If you're planning to buy a house, now is perhaps a good time to buy as interest rates are down and there is a huge ready-to-move-in inventory with developers that they may want to offload at a discount. Also, instead of launching new projects, most of them are focussing on completing unfinished projects, thanks to the regulatory mechanism put in place by agencies like Real Estate Regulatory Authority (RERA). So, buyers can even look for projects that are likely to be completed within the next three to six months.

All in all it’s a buyers’ market. So, what should homebuyers keep in mind before investing in a property? Here is a checklist:

    • First and foremost, log on to the RERA website of the state in which you wish to invest in. In case of a soon-to-be-completed project, check whether the developer has registered his project with the regulatory authority set up in the state. Then do some research on the builder, check the number of projects the developer has completed and delivered so far.

    • Check for the RERA seal: Post RERA, most under construction projects are given a RERA registration number. Check for that seal. What this means is that the developer has complied with all the mandatory norms. You will also find the sanctioned building plans and details of the number of floors, towers and towers he plans to construct on the developer’s website post RERA. Look for details such as the number of units, number of towers and the number of floors sanctioned by the concerned authority

    • Land use/title: If you’re still not confident about the land title even with the RERA safety net in place, the concerned revenue department and the development authority can authenticate the title and land use for you. Your fears are not misplaced as some developers have duped home buyers in the past by launching residential projects on plots they don’t own. At times, developers launch projects on their own land without getting the land use changed from agriculture to residential.

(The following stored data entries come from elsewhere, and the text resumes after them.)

-- ==== Sys2Proof/Machine/TideUnit.lean ====
section
/-!
DEFINITION. Fabric time: the tide unit (R140 to R144, R391), launches (R145 to R147), the Time and determinism commands
(Table 12.12), tide tables and the tide's wrap (R230, R352).
-/
namespace Sys2Proof.Machine

def modTide (f : TideUnit → TideUnit) (s : State) : State := { s with tide := f s.tide }

/-- TIMING_IN is in use (R144). -/
def refInUse (s : State) : Bool := s.tide.refEnable && !s.tide.refRejected

/-! ### Master selection (R140, R142) -/

/-- The rank of a candidate master: REF, PRIORITY, MASTER_SERIAL, HOPS, slip; lower ranks first. -/
def masterKey (ref : Bool) (priority serial hops slip : Nat) : List Nat := [1 - b2n ref, priority, serial, hops, slip]

/-- Lexicographic order. -/
def keyBefore : List Nat → List Nat → Bool
  | a :: as, b :: bs => if a < b then true else if a = b then keyBefore as bs else false
  | _, _ => false

def candidateKey (slip : Nat) (m : TideMsg) : List Nat := masterKey m.ref m.priority m.serial m.hops slip

/-- The best neighbour announcement held. -/
def bestHeard (t : Tab Candidate) : Option (Nat × Candidate) :=
  t.foldl (fun acc c =>
    match acc with
    | none => some c
    | some b => if keyBefore (candidateKey c.1 c.2.msg) (candidateKey b.1 b.2.msg) then some c else some b) none

/-- Parameters of TIDE_LOCKED and TIDE_UNLOCKED: PARENT_SLIP, HOPS, cause, MASTER_SERIAL (Table 12.16). -/
def tideParams (s : State) (cause : Nat) : List Byte :=
  match s.tide.parent.bind (fun p => (tabGet? s.tide.heard p).map (fun c => (p, c.msg))) with
  | some (p, m) => le 2 p ++ le 1 (m.hops + 1) ++ le 1 cause ++ zeros 4 ++ le 8 m.serial
  | none => le 2 0xFFFF ++ le 1 0 ++ le 1 cause ++ zeros 4 ++ le 8 serial64

/-- The F384 is unlocked from now on: every account of a step under way notes it (R151 MODE bit 1). -/
def markUnlocked (s : State) : State :=
  { modTide (fun t => { t with locked := false, inWindow := 0, outWindow := 0 }) s with
    rctxs := s.rctxs.map (fun r => (r.1, { r.2 with acct := { r.2.acct with unlocked := true } })),
    octxs := s.octxs.map (fun o => (o.1, { o.2 with acct := { o.2.acct with unlocked := true } })) }

/-- The F384 becomes unlocked for a cause of TIDE_UNLOCKED (R142). -/
def unlockTide (cause : Nat) (s : State) : State := markUnlocked (raiseEvent 0x0081 none (tideParams s cause) s)

def lockTide (s : State) : State := raiseEvent 0x0080 none (tideParams s 0) (modTide (fun t => { t with locked := true }) s)

/-- The F384 becomes master, locked from this tick (R142). -/
def becomeMaster (s : State) : State :=
  let was := s.tide.locked
  let s := modTide (fun t => { t with master := true, parent := none, inWindow := 0, outWindow := 0 }) s
  if was then s else lockTide s

/-- The choice of master and time parent (R140). Without a locked tide loop there is none. -/
def elect (s : State) : State :=
  if s.clk.tide != .locked then s
  else
    let own := masterKey (refInUse s) s.tide.priority serial64 0 0
    match bestHeard s.tide.heard with
    | some (slip, c) =>
      if s.tide.priority != 255 && !keyBefore (candidateKey slip c.msg) own then
        (if s.tide.master then s else becomeMaster s)
      else
        let was := s.tide.master
        let s := modTide (fun t => { t with master := false, parent := some slip }) s
        if was then unlockTide 2 s else s
    | none =>
      if s.tide.priority = 255 then
        (if s.tide.master then markUnlocked (modTide (fun t => { t with master := false, parent := none }) s) else s)
      else if s.tide.master then s else becomeMaster s

/-! ### Messages (R140, R141, Table 05.4) -/

/-- The announcement this F384 makes: the best master it knows, HOPS increased, or itself. -/
def announcement (s : State) : Option TideMsg :=
  let base : TideMsg :=
    { kind := 0, priority := s.tide.priority, hops := 0, ref := refInUse s, locked := s.tide.locked, seq := 0, t1Frac := 0,
      t2Frac := 0, t3Frac := 0, serial := serial64, t1 := 0, t2 := 0, t3 := 0 }
  if s.tide.master then some base
  else
    match s.tide.parent.bind (fun p => tabGet? s.tide.heard p) with
    | some c => some { base with priority := c.msg.priority, hops := c.msg.hops + 1, ref := c.msg.ref, serial := c.msg.serial }
    | none => none

/-- Removal of one received packet that carries a tide message from its landing (R212). -/
def takeTide (slip : Nat) (m : TideMsg) (s : State) : State :=
  match (getLanding s (homeLanding (hawserOf s slip))).rx.find? (fun a => a.slip == slip && a.pkt.body == .tide m) with
  | some a => dropArrival a s
  | none => s

/-- A tide message to the neighbour of a slip: a class 0 packet of this slip (R140). DESIGN CHOICE: DST and EGRESS are the neighbour's
fabric address (log entry 48). -/
def sendTide (slip : Nat) (m : TideMsg) (s : State) : State :=
  let a := ((getSlip s slip).ex.accepted.map (fun i => i.fabricAddr)).getD 0xFFFF
  originateSlip slip (mkPacket { ownHeader s 0 0 a with egress := a } (.tide m)) s

/-- ANNOUNCE_TIMER (R140). -/
def execAnnounceTimer (s : State) : Result :=
  match announcement s with
  | none => finish s
  | some m =>
    if s.clk.tide = .locked then finish ((peerSlips s).foldl (fun s n => sendTide n m s) s) else finish s

/-- ANNOUNCE (R140): HOPS of 16 or more is ignored. -/
def execAnnounce (slip : Nat) (m : TideMsg) (s : State) : Result :=
  let s := takeTide slip m s
  if slip < 384 && (getSlip s slip).state == .inService && m.hops < 16 && m.kind == 0 && s.clk.tide == .locked then
    finish (elect (modTide (fun t => { t with heard := tabPut t.heard slip { msg := m, heard := now s } }) s))
  else finish s

/-- SYNC_TIMER (R141): a follower sends SYNC_REQ to its parent; T1 is taken as it leaves. Fractions of a tick are free values (log entry
3). -/
def execSyncTimer (s : State) : Result :=
  match s.tide.parent with
  | some p =>
    if !s.tide.master && (getSlip s p).state = .inService then
      let f := fresh 8 s
      let n := (s.tide.seq + 1) % 256
      let m : TideMsg :=
        { kind := 1, priority := 0, hops := 0, ref := false, locked := s.tide.locked, seq := n, t1Frac := f.1.toNat,
          t2Frac := 0, t3Frac := 0, serial := 0, t1 := 0, t2 := 0, t3 := 0 }
      finish (sendTide p m (modTide (fun t => { t with seq := n, sentT1 := none }) f.2))
    else finish s
  | none => finish s

/-- SYNC_REQ (R141): timestamped at its arrival, t2, and answered with SYNC_RESP, whose T3 is taken as it leaves. -/
def execSyncReq (slip : Nat) (m : TideMsg) (t2 : Tide) (t2Frac : Nat) (s : State) : Result :=
  let s := takeTide slip m s
  if slip < 384 && (getSlip s slip).state == .inService && m.kind == 1 then
    let f := fresh 8 s
    finish (sendTide slip { m with kind := 2, locked := s.tide.locked, t2 := t2, t2Frac := t2Frac, t3 := 0, t3Frac := f.1.toNat } f.2)
  else finish s

/-- Twice the offset and the delay of an exchange, in 1/256 ns (R141). -/
def exchange (m : TideMsg) (t4 : Tide) (t4Frac : Nat) : Int × Int :=
  let d (a b : Tide) (fa fb : Nat) : Int := (a - b).toInt * 256 + fa - fb
  let up := d m.t2 m.t1 m.t2Frac m.t1Frac
  let down := d t4 m.t3 t4Frac m.t3Frac
  (up - down, up + down)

    • Location: It’s advisable for buyers to choose the right location. See that there are proper roads leading up to the project, enough shops for daily needs, schools and hospitals are close by. Most importantly, check the distance to your workplace and the mode of transport available

    • FAR/purchasable FAR: In some cases, developers purchase additional FAR (floor-area ratio) during construction, which means they can build over more area than approved earlier. Armed with extra FAR, a developer can construct additional towers in the area demarcated as green, without letting the home buyers know about the changes made in the original layout plan.

      Watch | How RERA is going to change your homebuying experience

  • Completion certificate: If you’re planning to purchase a ready-to-move-in flat or are buying a unit from the secondary market, seek information about the completion certificate of the project. It’s the only document that ensures that the developer has all approvals in place.

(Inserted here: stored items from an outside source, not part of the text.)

-- ==== Sys2Proof/Machine/Boot.lean ====
section
/-!
DEFINITION. Power-on, reset, boot and start-up (R355 to R359, R366, R372 to R383, R387, R390): the rows INPUT_IN_RANGE to DEV_RESET_EXPIRY.
-/
namespace Sys2Proof.Machine

def modAon (f : AlwaysOn → AlwaysOn) (s : State) : State := { s with aon := f s.aon }
def modSys (f : Sys → Sys) (s : State) : State := { s with sys := f s.sys }

/-! ### Reset and loss of power (R377) -/

/-- A monitor after a reset: its peak and its run outside the window start again. -/
def Monitor.restart (m : Monitor) : Monitor := { m with peak := m.value, sampled := false, outRun := 0, outRaised := false }

/-- Reset (R377): every domain but the always-on one returns to its reset state. The last record that reached FATAL stays as number 0
(R337), and the slot of a transfer becomes EMPTY (R370). -/
def resetModule (s : State) : State :=
  let s := abortTransfer s
  let prior := s.aon.priorFatal.map (fun r => { r with num := 0, state := 2, prior := true })
  { State.reset with
    aon := { s.aon with collector := false, tripped := false, lastEnd := none, losses := s.aon.losses + 1,
                        monitors := s.aon.monitors.map (fun m => (m.1, m.2.restart)) },
    flt := Faults.reset prior, freeCount := s.freeCount, outbox := s.outbox, pending := s.pending }

/-- Every domain loses power; the non-volatile store and the fuses keep what they hold. -/
def powerOff (s : State) : State :=
  let s := abortTransfer s
  let a := s.aon
  { State.reset with
    aon := { AlwaysOn.reset with
      stage := .off, railsUp := 0, pwrgood := false, resetN := a.resetN, hotSwapOpen := a.hotSwapOpen,
      slots := a.slots, nextSlot := a.nextSlot, goodSlot := a.goodSlot, fusedSv := a.fusedSv, revoked := a.revoked, losses := a.losses + 1,
      boot := { AlwaysOn.reset.boot with slot := a.boot.slot, recovered := a.boot.recovered } },
    sys := { Sys.reset with phase := .unpowered }, freeCount := s.freeCount, outbox := s.outbox, pending := s.pending }

/-- Event 5 of Table 16.1: RECOVERY_N is sampled, and the loops start. -/
def startLoops (recoveryN : Bool) (s : State) : State :=
  { modSys (fun y => { y with phase := .loopsStarting, recoveryN := recoveryN }) s with
    clk := { Clocks.reset with core := .starting, datapath := .starting, tide := .starting, cxlPhy := .starting,
                               hbm := (List.range 8).map (fun k => (k, LoopState.starting)) } }

/-- Event 5 at a time when no command tells RECOVERY_N's level: a free value. -/
def startLoopsFree (s : State) : State :=
  let f := fresh 1 s
  startLoops (f.1 == 1#1) f.2

/-- Event 5 at power-on: RECOVERY_N as sampled at the rising edge of RESET_N that the island recognised (R390). -/
def startLoopsEdge (s : State) : State :=
  match s.aon.edge with
  | some level => startLoops level s
  | none => startLoopsFree s

/-- A reset from inside the module, which then goes on from event 5. -/
def resetAndStart (s : State) : State := startLoopsFree (resetModule s)

/-! ### Power-on (R376, R387) -/

/-- INPUT_IN_RANGE: event 1. -/
def execInputInRange (s : State) : Result :=
  if s.aon.stage = .off then finish (modAon (fun a => { a with stage := .inputOn, railsUp := 0, hotSwapOpen := false }) s)
  else finish s

/-- INPUT_STABLE: event 2. -/
def execInputStable (s : State) : Result :=
  if s.aon.stage = .inputOn then finish (modAon (fun a => { a with stage := .busOn }) s) else finish s

/-- RAIL_IN_WINDOW: the intermediate bus, then the seven rails of event 3; with the last, event 4, and event 5 if RESET_N is high. -/
def execRailInWindow (s : State) : Result :=
  if s.aon.stage != .busOn then finish s
  else if s.aon.railsUp < 7 then finish (modAon (fun a => { a with railsUp := a.railsUp + 1 }) s)
  else
    let s := modAon (fun a => { a with railsUp := 8, stage := .railsOn, pwrgood := true }) s
    let s := modSys (fun y => { y with phase := .inReset }) s
    finish (if s.aon.resetN then startLoopsEdge s else s)

/-- INPUT_OUT_OF_RANGE (R377). -/
def execInputOutOfRange (s : State) : Result := if s.aon.stage = .off then finish s else finish (powerOff s)

/-- INPUT_UNDERVOLTAGE (R387). -/
def execInputUndervoltage (s : State) : Result := if s.aon.stage = .off then finish s else finish (powerOff s)

/-- INPUT_OVERVOLTAGE (R387): the hot-swap switch opens too. -/
def execInputOvervoltage (s : State) : Result :=
  let s := modAon (fun a => { a with hotSwapOpen := true }) s
  if s.aon.stage = .off then finish s else finish (powerOff s)

/-! ### RESET_N (R377, R390) -/

/-- RESET_ASSERT. -/
def execResetAssert (s : State) : Result :=
  let s := modAon (fun a => { a with resetN := false, edge := none, boot := { a.boot with retried := false } }) s
  if s.aon.stage = .railsOn then finish (resetModule s) else finish s

/-- RESET_RELEASE: a rising edge, at which a running island samples RECOVERY_N (R390); with PWRGOOD asserted, event 5. -/
def execResetRelease (recoveryN : Bool) (s : State) : Result :=
  if s.aon.resetN then finish s
  else
    let s := modAon (fun a => { a with resetN := true, edge := if a.stage = .off then none else some recoveryN }) s
    finish (if s.aon.pwrgood then startLoops recoveryN s else s)

/-- DEV_RESET_EXPIRY: 1 ms after DEV_RESET completed. -/
def execDevResetExpiry (s : State) : Result :=
  match s.sys.devResetAt with
  | none => finish s
  | some t =>
    if tideReached t (now s) then finish (resetAndStart (modAon (fun a => { a with boot := { a.boot with retried := false } }) s)) else finish s

/-! ### The ROM (R355 to R359, R372, R373, R375) -/

/-- ROM recovery (R375): FIRMWARE cause 2. The boot that follows it is a trial. -/
def enterRecovery (detail : Nat) (s : State) : State :=
  let s := modAon (fun a => { a with boot := { a.boot with trial := false, started := false, reverting := false, recovered := true } }) s
  raiseFault 12 2 0 detail 4 (modSys (fun y => { y with phase := .recovery }) s)

/-- A failed trial (R373): the slot is INVALID, and the other is next. -/
def failTrial (s : State) : State :=
  let b := s.aon.boot
  let s := putSlot b.slot { getSlot s b.slot with state := 3 } s
  modAon (fun a => { a with nextSlot := otherSlot b.slot,
                            boot := { b with started := false, retried := false, trial := false, reverting := true } }) s

/-- The firmware of a slot is started: the alias key and its certificate are derived, and the device secret is locked (R358). -/
def startFirmware (i : Nat) (s : State) : State :=
  let x := getSlot s i
  let cdi := sha3 (ascii "DZF-CDI" ++ secretBytes ++ x.measurement)
  let xi := (sha3 (ascii "DZF-ALIAS" ++ cdi)).take 32
  let pk := Config.mldsaPublicKey xi
  let cert := aliasCertificate pk x.version x.securityVersion x.measurement s.freeCount
  let s := modAon (fun a => { a with boot := { a.boot with
    slot := i, trial := a.boot.recovered || a.goodSlot != some i, reverted := false, recovered := false, started := true, passed := false } }) s
  modSys (fun y => { y with phase := .startup, secretLocked := true, aliasSeed := xi, aliasKeyId := sha3 pk, aliasCert := cert,
                            fwMeasurement := x.measurement }) { s with freeCount := s.freeCount + 1 }

/-- The ROM's choice of slot (R372); a retry boots the same slot again (R373). -/
def chooseImage (s : State) : State :=
  let a := if s.aon.boot.retried then s.aon.boot.slot else s.aon.nextSlot
  let x := judgeSlot s (getSlot s a)
  let s := putSlot a x s
  if x.state = 2 then startFirmware a s
  else
    let b := otherSlot a
    let y := judgeSlot s (getSlot s b)
    let s := putSlot b y s
    if y.state = 2 then startFirmware b (modAon (fun a => { a with nextSlot := b }) s) else enterRecovery 0 s

/-- Events 6 and 7: the fault collector and the ROM start; a trial that a reset interrupted has failed (R373). -/
def runRom (s : State) : State :=
  let b := s.aon.boot
  let s := if b.started && b.trial && !b.passed then failTrial s else s
  let s := modAon (fun a => { a with collector := true }) s
  let s := { s with deck := { s.deck with trunc := true }, host := { s.host with bar0 := true } }
  if s.sys.recoveryN then chooseImage s else enterRecovery 1 s

/-! ### Phase-locked loops (R317, R334, R383) -/

/-- PLL_LOCK: the loop locks. The core's lock starts the ROM, the tide's the tide count from 0. -/
def execPllLock (l : Loop) (s : State) : Result :=
  match l with
  | .core =>
    if s.clk.core = .starting then
      let s := { s with clk := { s.clk with core := .locked } }
      finish (if s.sys.phase = .loopsStarting then runRom s else s)
    else finish s
  | .datapath =>
    if s.clk.datapath = .starting then finish { s with clk := { s.clk with datapath := .locked } } else finish s
  | .tide =>
    if s.clk.tide = .starting then
      finish (elect (modTide (fun t => { t with count := 0 }) { s with clk := { s.clk with tide := .locked } }))
    else finish s
  | .cxlPhy =>
    if s.clk.cxlPhy = .starting then finish { s with clk := { s.clk with cxlPhy := .locked } } else finish s
  | .hbm k =>
    if tabGet s.clk.hbm k .stopped = .starting then finish { s with clk := { s.clk with hbm := tabPut s.clk.hbm k .locked } }
    else finish s
  | .serdes k =>
    if tabGet s.clk.serdes k .stopped = .starting then finish { s with clk := { s.clk with serdes := tabPut s.clk.serdes k .locked } }
    else finish s

/-- PLL_LOCK_LOSS: of the core, datapath and tide loops, for good until reset, with CLOCK cause 1; of another, until it locks again. -/
def execPllLockLoss (l : Loop) (s : State) : Result :=
  match l with
  | .core =>
    if s.clk.core = .locked then finish (raiseFault 9 1 0 0 4 { s with clk := { s.clk with core := .stopped } }) else finish s
  | .datapath =>
    if s.clk.datapath = .locked then finish (raiseFault 9 1 1 0 4 { s with clk := { s.clk with datapath := .stopped } }) else finish s
  | .tide =>
    if s.clk.tide = .locked then finish (raiseFault 9 1 2 0 4 { s with clk := { s.clk with tide := .stopped } }) else finish s
  | .cxlPhy =>
    if s.clk.cxlPhy = .locked then finish { s with clk := { s.clk with cxlPhy := .starting } } else finish s
  | .hbm k =>
    if tabGet s.clk.hbm k .stopped = .locked then finish { s with clk := { s.clk with hbm := tabPut s.clk.hbm k .starting } }
    else finish s
  | .serdes k =>
    if tabGet s.clk.serdes k .stopped = .locked then finish { s with clk := { s.clk with serdes := tabPut s.clk.serdes k .starting } }
    else finish s

/-! ### Start-up (R379 to R381) -/

/-- Whether start-up has loaded the components and goes on. -/
def starting (s : State) : Bool := s.sys.phase == .startup && s.sys.componentsLoaded

/-- COMPONENT_LOAD_DONE. -/
def execComponentLoadDone (s : State) : Result :=
  if s.sys.phase = .startup then finish (modSys (fun y => { y with componentsLoaded := true }) s) else finish s

/-- Whether every lane group has been tested. -/
def deckTested (tested : List UnitRef) : Bool := (List.range 16).all (fun g => tested.contains (.laneGroup g))

/-- Whether the clock of a unit runs, locked (R317, Table 13.2). -/
def unitClocked (s : State) : UnitRef → Bool
  | .landing _ | .laneGroup _ | .sha3 _ => s.clk.datapath == .locked
  | .core _ | .mldsa => s.clk.core == .locked
  | .stack k => tabGet? s.clk.hbm k == some .locked
  | .engine _ => true

/-- SELF_TEST_DONE (R380), of a unit whose clock runs: the deck leaves truncating mode after its last lane group's test. -/
def execSelfTestDone (u : UnitRef) (passed : Bool) (s : State) : Result :=
  if !starting s || s.sys.selfTested.contains u || !unitExists u || !unitClocked s u then finish s
  else
    let s := modSys (fun y => { y with selfTested := y.selfTested ++ [u] }) s
    let s := if passed then s else loseUnit u 0 s
    finish (if deckTested s.sys.selfTested then { s with deck := { s.deck with trunc := false } } else s)

/-- HBM_INIT_DONE (R381): failed stacks are lost, and MEM_READY is set. The others' loops have locked (R317). -/
def execHbmInitDone (failed : List Nat) (s : State) : Result :=
  let waits (k : Nat) : Bool := !failed.contains k && !unitLost s (.stack k) && !unitClocked s (.stack k)
  if !starting s || s.sys.memReady || s.aon.tripped || (List.range 8).any waits then finish s
  else
    let s := failed.foldl (fun s k => loseUnit (.stack k) 0 s) s
    let s := (List.range 8).foldl (fun s k => if unitLost s (.stack k) then s else modStack k (fun t => { t with init := true }) s) s
    finish (modSys (fun y => { y with memReady := true }) s)

/-- The units whose self-tests start-up waits for (Table 16.2). -/
def testedUnits : List UnitRef :=
  (List.range 16).map .laneGroup ++ (List.range 192).map .sha3 ++ (List.range 8).map .landing ++ (List.range 16).map .core ++ [.mldsa]

/-- Whether task 3 of start-up has ended. -/
def selfTestsDone (s : State) : Bool := testedUnits.all s.sys.selfTested.contains

/-- OPTICS_CALIBRATION_DONE (R379), after the self-tests: BIAS and TX_POWER are recorded, the laser stays at standby. -/
def execOpticsCalibrationDone (k : Nat) (passed : Bool) (bias : List Nat) (txPower : List Int) (s : State) : Result :=
  if !starting s || !selfTestsDone s || s.aon.tripped || s.sys.calibrated.contains k || 48 ≤ k then finish s
  else
    let s := modSys (fun y => { y with calibrated := y.calibrated ++ [k] }) s
    finish (if passed then modEngine k (fun e => { e with bias := bias, txPower := txPower, sampleTide := now s }) s
      else loseUnit (.engine k) 0 s)

/-- Whether start-up can complete (R379): every task done, and not every unit of a kind lost. -/
def startupDone (s : State) : Bool :=
  starting s && s.sys.memReady && selfTestsDone s && (List.range 48).all s.sys.calibrated.contains &&
    !(laneGroupsUp s).isEmpty && !(landingsUp s).isEmpty && (List.range 192).any (fun e => !unitLost s (.sha3 e))

/-- The island's steps when a boot passes (R372): GOOD_SLOT, fuses, revocation, the other slot. -/
def passBoot (s : State) : State :=
  let b := s.aon.boot
  let x := getSlot s b.slot
  let sv := max s.aon.fusedSv x.securityVersion
  let revoke : BitVec 4 := BitVec.ofNat 4 (x.num 22 1)
  let s := modAon (fun a => { a with goodSlot := some b.slot, fusedSv := sv, revoked := a.revoked ||| revoke }) s
  let y := getSlot s (otherSlot b.slot)
  let s := if 2 ≤ y.state && y.securityVersion < sv then putSlot (otherSlot b.slot) { y with state := 3, detail := 6 } s else s
  let s := if b.reverting then raiseFault 12 1 b.slot 0 1 s else s
  modAon (fun a => { a with boot := { b with reverted := b.reverting, reverting := false, retried := false, passed := true } }) s

/-- STARTUP_COMPLETE (R372): READY is set. -/
def execStartupComplete (s : State) : Result :=
  if startupDone s then finish (modSys (fun y => { y with phase := .ready }) (passBoot s)) else finish s

/-- HEALTH_CHECK_TIMEOUT (R373): a trial fails, any other boot is retried once; then the ROM boots again. A trip lasts until an external
reset (R329), so it is not ended so. -/
def execHealthCheckTimeout (s : State) : Result :=
  if s.sys.phase != .startup || s.aon.tripped then finish s
  else if s.aon.boot.trial || s.aon.boot.retried then finish (resetAndStart (failTrial s))
  else finish (resetAndStart (modAon (fun a => { a with boot := { a.boot with retried := true } }) s))

end Sys2Proof.Machine
end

  • Is a ready-to-move-in property better than an under construction one? Well, it certainly is as you do not have to pay both rent and EMI and it reduces the delay risks associated with a property that is still getting constructed. But is it not expensive? Not so in a market where there is huge inventory available and there are good deals available if you do your homework well. Also, too much inventory in the market has helped keep a check on prices

  • As for under construction properties, rest assured that RERA offers a good protection as builders have to ensure that they complete the projects as per the timelines submitted by the regulatory authorities and if they do not, they will be penalised

  • Resale versus direct purchase: While there is not much choice available when it comes to resale properties, the scope for negotiation will depend on how desperate the seller is. But you may still have to ensure that all the legal documentation is in place. Also ensure that the seller has paid EMIs on time and there are no dues pending with the bank, builder or the maintenance office.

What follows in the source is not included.